But the Textiliste has better manners than me, so as we exit the station for the collection zone we spot a young lady of our age, scanning the incoming cars hopefully. ‘Hello, are you Laura?’ The T offers her hand and her winningest smile which are both ignored and a back is pointedly turned.

Moments later The Puss Mobile pulls up next to the young woman and Cat Man emerges. He goes in for a kiss and misses by some distance. The Girlfriend is already in the back of the car, with arms so tightly folded that the dye in her pullover starts oozing from the collar.

I can be slow on the uptake, painfully so but the choice of front seat next to The Dear Leader suddenly appears a tad more appetizing than the misery zone in the back.

As we load our bag, the T and me have a quick confab.

‘What on earth’s wrong?’ I whisper.

‘No idea,’ says my better half. ‘They’ve only just started going out and I thought they were in the golden glow phase still.’

To anyone who contemplates a round Britain tour and finds themselves facing the leg from Brighton to Looe along the South Coast passing such gems as the New Forest, the Jurassic Cliffs at Lyme Regis and Dartmoor, my advice is, instead, check in to have your piles cauterized: it will be ultimately more useful and less painful.
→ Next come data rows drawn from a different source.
-- ==== Sys2Proof/Machine/Media.lean ====
section
/-! DEFINITION. The media channels: zone table, retention buffer, retry ladder, read runs, write runs, verify and cairn (R98
to R177). Channel 0 is MCA, channel 1 is MCB. -/

namespace Sys2Proof.Machine

/-! ### The zone entry (R103, R160) -/

/-- A field of the entry in force. -/
def State.zoneF (s : State) (m o n : Nat) : Nat := leAt (s.med m).zone o n
/-- The committed head. -/
def State.zHead (s : State) (m : Nat) : Nat := s.fld (Reg.MCA_ZONE_STAT m) 8 5
/-- A reader (0 L, 1 C, 2 U, 3 V) is enabled for the committed head (R108). -/
def State.reader (s : State) (m r : Nat) : Bool :=
  let h := s.zHead m
  s.rbit (Reg.MCA_RDR_MASK m (h / 8)) (4 * (h % 8) + r)
/-- The L, C and U readers that MCA_RDR_MASK enables for a head (R99, R108). -/
def State.headReaders (s : State) (m h : Nat) : BitVec 4 :=
  if 23 < h then 0 else BitVec.ofNat 4 (s.fld (Reg.MCA_RDR_MASK m (h / 8)) (4 * (h % 8)) 3)
/-- SYNC_WIN and SYNC_THR. -/
def State.syncWin (s : State) (m : Nat) : Nat := natF (s.zoneF m 6 1) 0 4
def State.syncThr (s : State) (m : Nat) : Nat := natF (s.zoneF m 6 1) 4 2

/-- The PACK band (R437, R161). -/
def State.packBand (s : State) : Nat := s.fld Reg.THM_BANDS 16 3
/-- The band is latched (R161). -/
def State.latchBand (s : State) (m : Nat) : State := s.setReg (Reg.MCA_WR_BAND m) (BitVec.ofNat 32 s.packBand)
/-- A value of the latched band's entry (R160). -/
def State.bandF (s : State) (m o : Nat) : Nat := s.zoneF m (416 + 12 * (s.reg (Reg.MCA_WR_BAND m)).toNat + o) 2
/-- A frame of the channel on the preamp interface; address 0 suppresses it (R162, R530). -/
def State.psiAuto (s : State) (m addr data : Nat) (heat : Bool) : State :=
  if addr = 0 then s else s.setMed m { s.med m with psi := (s.med m).psi ++ [⟨false, addr, data, true, heat⟩] }
/-- HTR_R over the preamp interface. -/
def State.sendHtrR (s : State) (m : Nat) : State := s.psiAuto m (s.fld (Reg.MCA_WR_PSIA0 m) 16 16) (s.bandF m 8) false

/-- An actuator of Guyline. -/
def State.gact (s : State) (a : Nat) : GAct := if a = 0 then s.gact0 else s.gact1
/-- An actuator set. -/
def State.setGact (s : State) (a : Nat) (x : GAct) : State := if a = 0 then { s with gact0 := x } else { s with gact1 := x }
/-- The committed head of an actuator changes (R187): the next wedge resolves N = G, and its sample is none of the WU_CLEAR
clean ones that end write-unsafe. -/
def State.headChange (s : State) (a : Nat) : State :=
  s.setGact a { s.gact a with resolve := true, hold := true }

/-- No run is active (R104). -/
def Med.idle (x : Med) : Bool := x.rd.isNone && x.wr.isNone
/-- EN and ZONE_READY. -/
def State.medReady (s : State) (m : Nat) : Bool := s.rbit (Reg.MCA_CTRL m) 0 && s.rbit (Reg.MCA_ZONE_STAT m) 31

/-- The zone selection commits (R102, R104, R105): the entry is read through the shared cache. -/
def State.zoneCommit (s : State) (m : Nat) : State :=
  let x := s.med m
  if !x.zonePend || !x.idle then s
  else
    let v := s.reg (Reg.MCA_ZONE_SEL m)
    let h := getF v 8 5
    let z := getF v 0 6
    let a := s.reg64 (Reg.MCA_ZTAB_LO m) / 512 * 512 + (h * 64 + z) * 512
    let (e, ue, s) := s.memRead a 512
    let s := (s.setAct (Reg.MCA_ZONE_SEL m) v).latchBand m
    let s := if h = s.zHead m then s else s.headChange m
    let s := s.setReg (Reg.MCA_ZONE_STAT m) (bit 30 ||| BitVec.ofNat 32 (h * 256 + z))
    s.setMed m { s.med m with zonePend := false, zone := [], zoneNew := e, zoneBad := ue
                              fe := (s.med m).fe &&& s.headReaders m h }

/-- Reason a zone load fails (R105), 0 for none; of several, the first in the order head, uncorrectable data, VALID, RATE
(DESIGN CHOICE, log entry 79). -/
def zoneFault (h : Nat) (e : List W8) (ue : Bool) : Nat :=
  if 23 < h then 1
  else if ue then 4
  else if !((leAt e 4 1).testBit 0) then 2
  else if leAt e 0 4 < 0x00200000 ∨ 0x00800000 < leAt e 0 4 then 3 else 0

/-- The zone load completes (R104, R105): the front ends are powered (R99), and the live taps are set from the entry (R109). -/
def State.zoneLoadDone (s : State) (m : Nat) : State :=
  if !(s.rbit (Reg.MCA_ZONE_STAT m) 30) then s
  else
    let x := s.med m
    let s := s.clrReg (Reg.MCA_ZONE_STAT m) (bit 30)
    let f := zoneFault (s.zHead m) x.zoneNew x.zoneBad
    if f ≠ 0 then
      ((s.setFld (Reg.MCA_ZONE_STAT m) 24 4 f).orReg (Reg.MCA_STATUS m) (bit 1)).setMed m { x with zoneNew := [], fe := 0 }
    else
      let s := s.setMed m { x with zone := x.zoneNew, zoneNew := []
                                   lms := (List.range 39).map fun i => 256 * sgn16 (leAt x.zoneNew (32 + 2 * i) 2)
                                   fe := if s.rbit (Reg.MCA_CTRL m) 0 then s.headReaders m (s.zHead m) else 0 }
      let s := (List.range 39).foldl (fun s i =>
        s.setReg (Reg.MCA_LIVE_TAP m i) (BitVec.ofNat 32 (s.zoneF m (32 + 2 * i) 2))) s
      ((s.orReg (Reg.MCA_ZONE_STAT m) (bit 31)).orReg (Reg.MCA_STATUS m) (bit 0)).sendHtrR m

/-! ### Signal path of a channel (R98 to R119) -/

/-- The arbitration of channel `m` on hard decisions. -/
def State.arb (s : State) (m : Nat) (hard : BitVec 208) : Arb :=
  arbitrate (findMark hard mark1 120 (s.syncWin m) (s.syncThr m)) (findMark hard mark2 184 (s.syncWin m) (s.syncThr m))

/-- Where a data path's taps come from: the live ones, the entry's, or its alternates (R103, R109, R127). -/
inductive TapSet where
  | live | entry | alt
  deriving DecidableEq, Repr

/-- A reader of the committed head: 0 L, 1 C, 2 U, 3 V (R103, R108). -/
def State.rdr (s : State) (m r : Nat) (taps : List Int) : Rdr where
  on := s.reader m r
  gain := (min 240 (s.zoneF m (8 + r) 1) : Nat)
  ofs := sgn8 (s.zoneF m (12 + r) 1)
  asym := sgn8 (s.zoneF m (16 + r) 1)
  dly := if r = 0 then sgn8 (s.zoneF m 24 1) else if r = 2 then sgn8 (s.zoneF m 25 1) else 0
  taps := taps

/-- The leading readers with a tap set (R107, R108). -/
def State.readers (s : State) (m : Nat) (t : TapSet) : List Rdr :=
  (List.range 3).map fun r => s.rdr m r ((List.range 13).map fun i => match t with
    | .live => sgn16 (s.reg (Reg.MCA_LIVE_TAP m (13 * r + i))).toNat
    | .entry => sgn16 (s.zoneF m (32 + 2 * (13 * r + i)) 2)
    | .alt => sgn16 (s.zoneF m (160 + 2 * (13 * r + i)) 2))
/-- The V reader with its one-dimensional equaliser's taps (R139). -/
def State.vReader (s : State) (m : Nat) : List Rdr :=
  [s.rdr m 3 ((List.range 13).map fun i => sgn16 (s.zoneF m (110 + 2 * i) 2))]

/-- The target g_0 to g_4 in use, in 1/16 code (R103). -/
def State.target (s : State) (m : Nat) (t : TapSet) : List Int :=
  (List.range 5).map fun i => sgn16 (s.zoneF m ((if t = .alt then 238 else 136) + 2 * i) 2)

/-- The front ends' settings and the defect detector's thresholds, 0 where a detector is off (R103). -/
def State.frontSet (s : State) (m : Nat) : FrontSet where
  rate := s.zoneF m 0 4
  fc := s.zoneF m 20 1 + 64
  boost := natF (s.zoneF m 21 1) 0 4
  hpf := natF (s.zoneF m 22 1) 0 3
  taThr := if s.rbit (Reg.MCA_DEFECT_CFG m) 0 then s.zoneF m 28 1 else 0
  dropPct := if s.rbit (Reg.MCA_DEFECT_CFG m) 1 then min 100 (s.zoneF m 29 1) else 0

/-- A sector is sampled through the front ends of the leading readers that are on (R98 to R101): the loops at its end, and
the samples of L, C and U, none of a masked reader. -/
def State.sample (s : State) (m : Nat) (cap : Capture) : Loops × List (List W8) :=
  let rs := s.readers m .live
  let p := sampleSector (s.frontSet m) (s.target m .live) rs [cap.l, cap.c, cap.u]
  (p.1, spreadSamples rs p.2)

/-- The detector's metrics over samples of the leading readers. -/
def State.metrics (s : State) (m : Nat) (t : TapSet) (smp : List (List W8)) : List Int :=
  detectAll (s.target m t) (equalise (s.readers m t) smp) []
/-- The arbitration of R119 over samples of the leading readers. -/
def State.arbOf (s : State) (m : Nat) (t : TapSet) (smp : List (List W8)) : Arb := s.arb m (hardBits (s.metrics m t smp))

/-- The live taps adapt (R109). -/
def State.adapting (s : State) (m : Nat) : Bool :=
  let mu := s.zoneF m 5 1
  (s.zoneF m 4 1).testBit 1 && decide (8 ≤ mu) && decide (mu ≤ 20) && s.rbit (Reg.MCA_CTRL m) 1

/-- The on-the-fly pass over a sector's samples with `limit` iterations at most: its result, its mean square error and the
primary taps after it (R109 to R112). -/
def State.flyDecode (s : State) (m : Nat) (x : Sect) (limit : Nat) : Decode × Nat × List Int :=
  let g := s.target m .live
  let rs := s.readers m .live
  let lms := (s.med m).lms
  let (ys, lms) := if s.adapting m then equaliseLms ⟨s.zoneF m 5 1, x.start, x.ranges⟩ g rs lms x.smp
    else (equalise rs x.smp, lms)
  let d := (ldpcDecode (codeLlrs (detectAll g ys []) x.start x.ranges) limit).1
  (d, decodeMse g ys x.start d.word, lms)

/-- One detector pass and `per` iterations, or `passes` of them, over samples from a data start (R114, R120): the result and
its mean square error. -/
def State.memDecode (s : State) (m : Nat) (t : TapSet) (smp : List (List W8)) (start : Int) (ranges : List (Nat × Nat))
    (passes per : Nat) : Decode × Nat :=
  let g := s.target m t
  let ys := equalise (s.readers m t) smp
  let d := retryPasses (fun ap => codeLlrs (detectAll g ys (List.replicate start.toNat 0 ++ ap)) start ranges) per passes 0 []
  (d, decodeMse g ys start d.word)

/-- The verify pass over the V reader's signal (R139, R168): arbitration, result and mean square error; without a mark no
decode is made, and its mean square error is left open. -/
def State.vfyDecode (s : State) (m : Nat) (v : List Int) (limit : Nat) : Loops × Arb × Decode × Nat :=
  let g := s.target m .live
  let rs := s.vReader m
  let p := sampleSector (s.frontSet m) g rs [v]
  let ys := equalise rs (spreadSamples rs p.2)
  let ds := detectAll g ys []
  let a := s.arb m (hardBits ds)
  if a.neither then (p.1, a, ⟨0, false, 0xFFFF, 3328, []⟩, (Config.freeOf 3 s.now).toNat % 65536)
  else
    let d := (ldpcDecode (codeLlrs ds a.start []) limit).1
    (p.1, a, d, decodeMse g ys a.start d.word)

/-- The information bytes of a decode, descrambled for a sector (R113). -/
def decodedPayload (cyl sect : Nat) (d : Decode) : List W8 := scramble cyl sect (padTo 4160 d.word)
/-- The payload of a decode that succeeds for this sector (R113). -/
def goodPayload (cyl sect : Nat) (d : Decode) : Option (List W8) :=
  let p := decodedPayload cyl sect d
  if d.conv ∧ payloadCheck p = 0 then some p else none

/-- The defect detector on the samples of the enabled leading readers: ranges, and whether an asperity or a dropout was
flagged. `alt` is RET_ALT's setting (R127). -/
def State.defects (s : State) (m : Nat) (cap : List (List W8)) (alt : Bool) : List (Nat × Nat) × Bool × Bool :=
  let thr0 := s.zoneF m 28 1
  let pct0 := min 100 (s.zoneF m 29 1)
  let thr := if alt ∧ thr0 ≠ 0 then max 1 (thr0 / 2) else thr0
  let pct := if alt then min 100 (pct0 * 3 / 2) else pct0
  let on := (List.range 3).filter fun r => s.reader m r
  let ta := if s.rbit (Reg.MCA_DEFECT_CFG m) 0 then on.flatMap fun r => taSpans thr (cap.getD r []) else []
  let dr := if s.rbit (Reg.MCA_DEFECT_CFG m) 1 then on.flatMap fun r => dropSpans pct (cap.getD r []) else []
  let g := 8 * s.fld (Reg.MCA_DEFECT_CFG m) 8 8
  let all := (ta ++ dr).foldl (fun l x => insSpan (x.1 - g, min 36807 (x.2 + g)) l) []
  (capRanges all, decide (ta ≠ []), decide (dr ≠ []))

/-! ### Retention buffer (R122 to R125) -/

/-- SRAM offset of a slot. -/
def slotBase (m k : Nat) : Nat := 0x600000 + m * 0x200000 + k * 110424
/-- A slot is valid, pinned. -/
def State.slotValid (s : State) (m k : Nat) : Bool := s.rbit (Reg.MCA_RET_SLOT_B m k) 31
def State.slotPinned (s : State) (m k : Nat) : Bool := s.rbit (Reg.MCA_RET_SLOT_B m k) 30
/-- PIN_MAX. -/
def State.pinMax (s : State) (m : Nat) : Nat := min 8 (s.fld (Reg.MCA_RET_CTRL m) 0 4)
/-- Slots pinned. -/
def State.pins (s : State) (m : Nat) : Nat := ((List.range 16).filter fun k => s.slotPinned m k).length
/-- The pinned slot that holds a sector (R131). -/
def State.slotOf (s : State) (m cyl head sect : Nat) : Option Nat :=
  (List.range 16).find? fun k => s.slotPinned m k && (s.reg (Reg.MCA_RET_SLOT_A m k)).toNat == cyl &&
    s.fld (Reg.MCA_RET_SLOT_B m k) 16 5 == head && s.fld (Reg.MCA_RET_SLOT_B m k) 0 16 == sect
/-- The next unpinned slot after the last one written (R123). -/
def State.nextSlot (s : State) (m : Nat) : Nat :=
  let n := s.fld (Reg.MCA_RET_NEXT m) 0 4
  (((List.range 16).map fun i => (n + 1 + i) % 16).find? fun k => !(s.slotPinned m k)).getD ((n + 1) % 16)
/-- A slot pinned or unpinned. -/
def State.setPin (s : State) (m k : Nat) (b : Bool) : State := s.setFld (Reg.MCA_RET_SLOT_B m k) 30 1 (b2n b)

/-- A reader's samples as the slot stores them: a masked reader's are 0 (R122). -/
def State.readerBytes (s : State) (m r : Nat) (l : List W8) : List W8 :=
  if s.reader m r then padTo 36808 l else List.replicate 36808 0
/-- Samples stored into a slot, which is then the one written last (R123). -/
def State.slotStore (s : State) (m k : Nat) (smp : List (List W8)) : State :=
  (s.sramFill (slotBase m k) ((List.range 3).flatMap fun r => s.readerBytes m r (smp.getD r []))).setFld (Reg.MCA_RET_NEXT m) 0 4 k
/-- The samples of the readers in a slot; single-bit errors of its words are corrected (R125, R393). -/
def State.slotSamples (s : State) (m k : Nat) : List (List W8) :=
  (List.range 3).map fun r => s.sramGood (slotBase m k + 36808 * r) 36808
/-- A slot's words are upset and then read: a word with an error is logged (R125, R394). -/
def State.slotHit (s : State) (m k : Nat) (ups : List SlotUpset) : State :=
  let w0 := slotBase m k / 8
  let s := ups.foldl (fun s u => s.setSramWord (w0 + u.word.val) ((s.sramWord (w0 + u.word.val)).upset u.flips)) s
  (s.mem.sramSyn.filter fun e => decide (w0 ≤ e.1) && decide (e.1 < w0 + 13803)).foldl (fun s e => (s.readSramWord e.1).2.2) s

/-- A capture fills a slot and its descriptor (R123); `pin` keeps or sets PINNED. -/
def State.slotFill (s : State) (m k cyl head sect : Nat) (smp : List (List W8)) (start : Int) (pin : Bool) : State :=
  let s := s.slotStore m k smp
  let s := s.setReg (Reg.MCA_RET_SLOT_A m k) (BitVec.ofNat 32 cyl)
  let s := s.setReg (Reg.MCA_RET_SLOT_B m k) (bit 31 ||| (if pin then bit 30 else 0) ||| BitVec.ofNat 32 (head * 2 ^ 16 + sect))
  s.setMed m { s.med m with slotStart := smSet (s.med m).slotStart k start }

/-- A byte list shifted: byte i takes byte i + d; outside it is 0. -/
def shiftSamples (l : List W8) (d : Int) : List W8 :=
  if 0 ≤ d then padTo l.length (l.drop d.toNat) else (List.replicate (-d).toNat 0 ++ l).take l.length
/-- The rounded running mean of `n` reads, of which `y` is the last (R128). -/
def avgSample (n : Nat) (o y : W8) : W8 := sat8 (roundDiv (((n : Int) - 1) * o.toInt + y.toInt) n)
/-- A reread averaged into a slot (R128). -/
def State.slotAverage (s : State) (m k : Nat) (smp : List (List W8)) (start : Int) : State :=
  let n := min 16 (s.fld (Reg.MCA_RET_SLOT_B m k) 26 4 + 2)
  let d := start - smGet (fun _ => 184) (s.med m).slotStart k
  let avg := List.zipWith (fun o x => List.zipWith (avgSample n) o (shiftSamples (padTo 36808 x) d)) (s.slotSamples m k)
    (smp ++ List.replicate 3 [])
  (s.slotStore m k avg).setFld (Reg.MCA_RET_SLOT_B m k) 26 4 (n - 1)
In any even it’s a case of ‘I wouldn’t start from here’.

It takes 9 hours. The tension mimics the hours leading up to the Cuban mission crisis. Every attempt at levity is squashed by the Miserablist in the backseat. Every break is spent with the T and me sitting together watching Garfield beg for some kind of forgiveness. The sourpuss seems animated in these moments. Lively but not happy. We do not have any chance to find out what the problem is.

Because we are so delayed we have to go straight to the concert venue to pick up the tickets. We do this while the Cat and his Whiskers drop the bags at the B&B.

We are sharing a well earned bottle when they return. G joins us while she visits the ladies, probably to drain excess venom. We are sympathetic. It has been a hard day for him. He flops down. ‘Bloody woman.’

‘Whats wrong?’

‘She’s utterly convinced I planned to bring my old girlfriend – she’s always been jealous whatever I say.’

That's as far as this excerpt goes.